Listed Building – Grade II*
- Official name: Stables to Cardiff Castle in Bute Park
- Designated: 25 January 1966
- Reference no.: 13764

= Cardiff Castle Stables =

Stables in Cardiff, Wales

Cardiff Castle Stables, Cardiff, Wales, were designed in 1868-69 by the Gothic revivalist architect William Burges. They stand to the north of Cardiff Castle and on the western edge of Cathays Park which then formed part of the castle’s private grounds. Work on the stables continued into the 1870s, and they were not completed until 1928-29. One of only two stable blocks designed by Burges, they now accommodate the Anthony Hopkins Centre, part of the Royal Welsh College of Music & Drama. The stables are a Grade II* listed building.

==History==

In 1865, Burges met John Patrick Crichton-Stuart, 3rd Marquess of Bute.

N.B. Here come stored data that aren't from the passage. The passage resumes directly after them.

/-! ## setPrompt -/

@[simp] theorem State.setPrompt_pending (s : State) (i : PromptId) (e : Option PromptEntry) : (s.setPrompt i e).pending = s.pending := rfl
@[simp] theorem State.setPrompt_resetLow (s : State) (i : PromptId) (e : Option PromptEntry) : (s.setPrompt i e).resetLow = s.resetLow := rfl
@[simp] theorem State.setPrompt_highway (s : State) (i : PromptId) (e : Option PromptEntry) : (s.setPrompt i e).highway = s.highway := rfl
@[simp] theorem State.setPrompt_clock (s : State) (i : PromptId) (e : Option PromptEntry) : (s.setPrompt i e).clock = s.clock := rfl
@[simp] theorem State.setPrompt_link (s : State) (i : PromptId) (e : Option PromptEntry) : (s.setPrompt i e).link = s.link := rfl
@[simp] theorem State.setPrompt_service (s : State) (i : PromptId) (e : Option PromptEntry) : (s.setPrompt i e).service = s.service := rfl
@[simp] theorem State.setPrompt_attention (s : State) (i : PromptId) (e : Option PromptEntry) : (s.setPrompt i e).attention = s.attention := rfl
@[simp] theorem State.setPrompt_rooms (s : State) (i : PromptId) (e : Option PromptEntry) : (s.setPrompt i e).rooms = s.rooms := rfl
@[simp] theorem State.setPrompt_checkouts (s : State) (i : PromptId) (e : Option PromptEntry) : (s.setPrompt i e).checkouts = s.checkouts := rfl
@[simp] theorem State.setPrompt_directory (s : State) (i : PromptId) (e : Option PromptEntry) : (s.setPrompt i e).directory = s.directory := rfl
@[simp] theorem State.setPrompt_classes (s : State) (i : PromptId) (e : Option PromptEntry) : (s.setPrompt i e).classes = s.classes := rfl
@[simp] theorem State.setPrompt_channels (s : State) (i : PromptId) (e : Option PromptEntry) : (s.setPrompt i e).channels = s.channels := rfl
@[simp] theorem State.setPrompt_coder (s : State) (i : PromptId) (e : Option PromptEntry) : (s.setPrompt i e).coder = s.coder := rfl
@[simp] theorem State.setPrompt_rings (s : State) (i : PromptId) (e : Option PromptEntry) : (s.setPrompt i e).rings = s.rings := rfl
@[simp] theorem State.setPrompt_port (s : State) (i : PromptId) (e : Option PromptEntry) : (s.setPrompt i e).port = s.port := rfl
@[simp] theorem State.setPrompt_lamps (s : State) (i : PromptId) (e : Option PromptEntry) : (s.setPrompt i e).lamps = s.lamps := rfl
@[simp] theorem State.setPrompt_trunks (s : State) (i : PromptId) (e : Option PromptEntry) : (s.setPrompt i e).trunks = s.trunks := rfl
@[simp] theorem State.setPrompt_meters (s : State) (i : PromptId) (e : Option PromptEntry) : (s.setPrompt i e).meters = s.meters := rfl
@[simp] theorem State.setPrompt_tariff (s : State) (i : PromptId) (e : Option PromptEntry) : (s.setPrompt i e).tariff = s.tariff := rfl
@[simp] theorem State.setPrompt_charges (s : State) (i : PromptId) (e : Option PromptEntry) : (s.setPrompt i e).charges = s.charges := rfl

/-! ## Reading a record back -/

theorem State.room_setRoom (s : State) (r r' : RoomIx) (x : Room) :
    (s.setRoom r x).room r' = if r = r' then x else s.room r' := by
  simp [State.room, State.setRoom, Vector.getElem_set, Fin.ext_iff]

@[simp] theorem State.room_setRoom_same (s : State) (r : RoomIx) (x : Room) : (s.setRoom r x).room r = x := by
  simp [State.room_setRoom]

This may have resulted from Alfred Burges's engineering firm, Walker, Burges and Cooper, having undertaken work on the East Bute Docks in Cardiff for the second Marquess. (Note: Pauline Sargent, a member of the South Glamorgan County Architects department and curator of an exhibition of Burges drawings and stained glass cartoons held at Cardiff Castle from July to August 1977 suggests that John (James) McConnochie may have made the introduction. McConnochie was employed by Burges, Walker and Cooper, Burges's father's firm, and subsequently worked for Bute as Chief Engineer at Cardiff Docks.) The 3rd Marquess became Burges's greatest architectural patron; both were men of their times; both had fathers whose industrial endeavours provided the means for their sons' architectural achievements, and both sought to "redeem the evils of industrialism by re-living the art of the Middle Ages".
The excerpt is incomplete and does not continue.